За большим столом в салон-вагоне идет утреннее чаепитие. Стаканы в подстаканниках, по-походному на бумаге лежат хлеб, сухари, нарезанная колбаса. Халипов пьет чай вприкуску, наслаждаясь, как истый чаевник.
- Что творится, а? - глядя в окно на эшелоны, говорит Таня. - Что творится?..

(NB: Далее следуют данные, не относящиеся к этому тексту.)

/-! ## Invariants and the race -/

/-- Memory keeps its canonical form, the arena its bound (10_state.md R43), and no command is in flight while
reset is asserted (70_reset_and_hazards.md R262), whatever the step and whatever the draws. -/
def Obligations.StepKeepsShape : Prop :=
  ∀ s t : State, s.shapeOk = true → step s = .next t → t.shapeOk = true

/-- 10_state.md R45: after every step of a machine whose running command is not raced, the four flags keep
their promises. -/
def Obligations.StepKeepsFlagsTruthful : Prop :=
  ∀ s t : State, s.FlagsTruthful → s.raced = false → step s = .next t → t.FlagsTruthful

/-- The state after reset meets both invariants, whatever tables and memory it finds. -/
def Obligations.ResetMeetsInvariants : Prop :=
  (∀ (m : Memory) (f : Vector Word 256) (l : Vector Byte 256) (c : Vector CodeWord 256), m.wf = true →
    (State.resetWith m f l c).shapeOk = true ∧ (State.resetWith m f l c).FlagsTruthful) ∧
  State.reset.shapeOk = true ∧ State.reset.FlagsTruthful

/-- 70_reset_and_hazards.md R265: a raced command still completes, with one of its codes or 0x00, changes no byte
outside its windows, and changes no register, table or flag its rule does not let it write: of each command, the
fields written `f := t.f` are free and every other is given. What a rule lets a command write is log entry 9's
reading, and entry 26's for EMIT_STREAM; CLEAR, BUILD_TREE and ASSIGN_CODES have no window to be raced in. -/
def Obligations.RacedCommandCompletes : Prop :=
  ∀ (i : Instr) (s : State), s.raced = true → ∃ t : State, exec i s = .next t ∧
    (t.errCode = .none ∨ t.errCode ∈ errsOf i) ∧ SameOutside s.dstWindow s t ∧
    let u : State := { s with
      inflight := none, done := true, err := t.err, errCode := t.errCode, doneIp := true, draws := t.draws }
    (i = .clear → t = { u with
      freq := t.freq, nsym := t.nsym, origLen := t.origLen
      payAddr := t.payAddr, payLen := t.payLen, payFbb := t.payFbb, arena := t.arena, root := t.root
      codeLen := t.codeLen, codeBits := t.codeBits, totalBits := t.totalBits, finalBits := t.finalBits
      resultLen := t.resultLen
      tableValid := t.tableValid, treeValid := t.treeValid, codesValid := t.codesValid
      hdrValid := t.hdrValid }) ∧
    (i = .count → t = { u with
      freq := t.freq, nsym := t.nsym, origLen := t.origLen
      tableValid := t.tableValid, treeValid := t.treeValid, codesValid := t.codesValid
      hdrValid := t.hdrValid }) ∧
    (i = .buildTree → t = { u with
      arena := t.arena, root := t.root, treeValid := t.treeValid, codesValid := t.codesValid }) ∧
    (i = .assignCodes → t = { u with
      codeLen := t.codeLen, codeBits := t.codeBits, totalBits := t.totalBits, finalBits := t.finalBits
      codesValid := t.codesValid }) ∧
    (i = .emitStream → t = { u with
      totalBits := t.totalBits, finalBits := t.finalBits, resultLen := t.resultLen, mem := t.mem }) ∧
    (i = .parseHeader → t = { u with
      freq := t.freq, nsym := t.nsym, origLen := t.origLen
      payAddr := t.payAddr, payLen := t.payLen, payFbb := t.payFbb
      tableValid := t.tableValid, treeValid := t.treeValid, codesValid := t.codesValid
      hdrValid := t.hdrValid }) ∧
    (i = .decodePayload → t = { u with resultLen := t.resultLen, mem := t.mem }) ∧
    (i = .encode → t = { u with
      freq := t.freq, nsym := t.nsym, origLen := t.origLen, arena := t.arena, root := t.root
      codeLen := t.codeLen, codeBits := t.codeBits, totalBits := t.totalBits, finalBits := t.finalBits
      resultLen := t.resultLen, mem := t.mem
      tableValid := t.tableValid, treeValid := t.treeValid, codesValid := t.codesValid
      hdrValid := t.hdrValid }) ∧
    (i = .decode → t = { u with
      freq := t.freq, nsym := t.nsym, origLen := t.origLen
      payAddr := t.payAddr, payLen := t.payLen, payFbb := t.payFbb, arena := t.arena, root := t.root
      resultLen := t.resultLen, mem := t.mem
      tableValid := t.tableValid, treeValid := t.treeValid, codesValid := t.codesValid
      hdrValid := t.hdrValid })

/-- 70_reset_and_hazards.md R265, 20_memory.md R65: a byte written from outside races the running command just
when it lies in one of its windows; a read of its write window is a free draw. -/
def Obligations.OutsideAccessesRace : Prop :=
  (∀ (s : State) (i : Instr) (a : Word) (b : Byte), s.running = some i →
    (s.outsideWrite a b).raced =
      (s.raced || (readWindows i s ++ writeWindows i s).any fun w => w.contains a.toNat)) ∧
  (∀ (s : State) (a : Word) (b : Byte), s.mem.wf = true → (s.outsideWrite a b).mem.read a.toNat = b) ∧
  (∀ (s : State) (i : Instr) (a : Word), s.running = some i →
    (writeWindows i s).any (fun w => w.contains a.toNat) = true →
    s.outsideRead a = Config.draw 8 s.draws .memRead 0) ∧
  (∀ (s : State) (a : Word), s.inWriteWindow a.toNat = false → s.outsideRead a = s.mem.read a.toNat)
end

Со стаканом чая в руке подходит Федя. Еще издали он возглашает:
- Грязный, грязный, как свинья. Я погибаю от грязи, а им и дела нет…
- Что случилось? - без интереса спрашивает Таня.
- Он опять грязный, этот уран. Что ни делаем, никак не избавиться. Примеси, примеси. В графите примеси, здесь примеси. Свинство! Я умру.
- Это по-мужски, - соглашается Таня. - Лучше умереть в грязи, чем жить в чистоте.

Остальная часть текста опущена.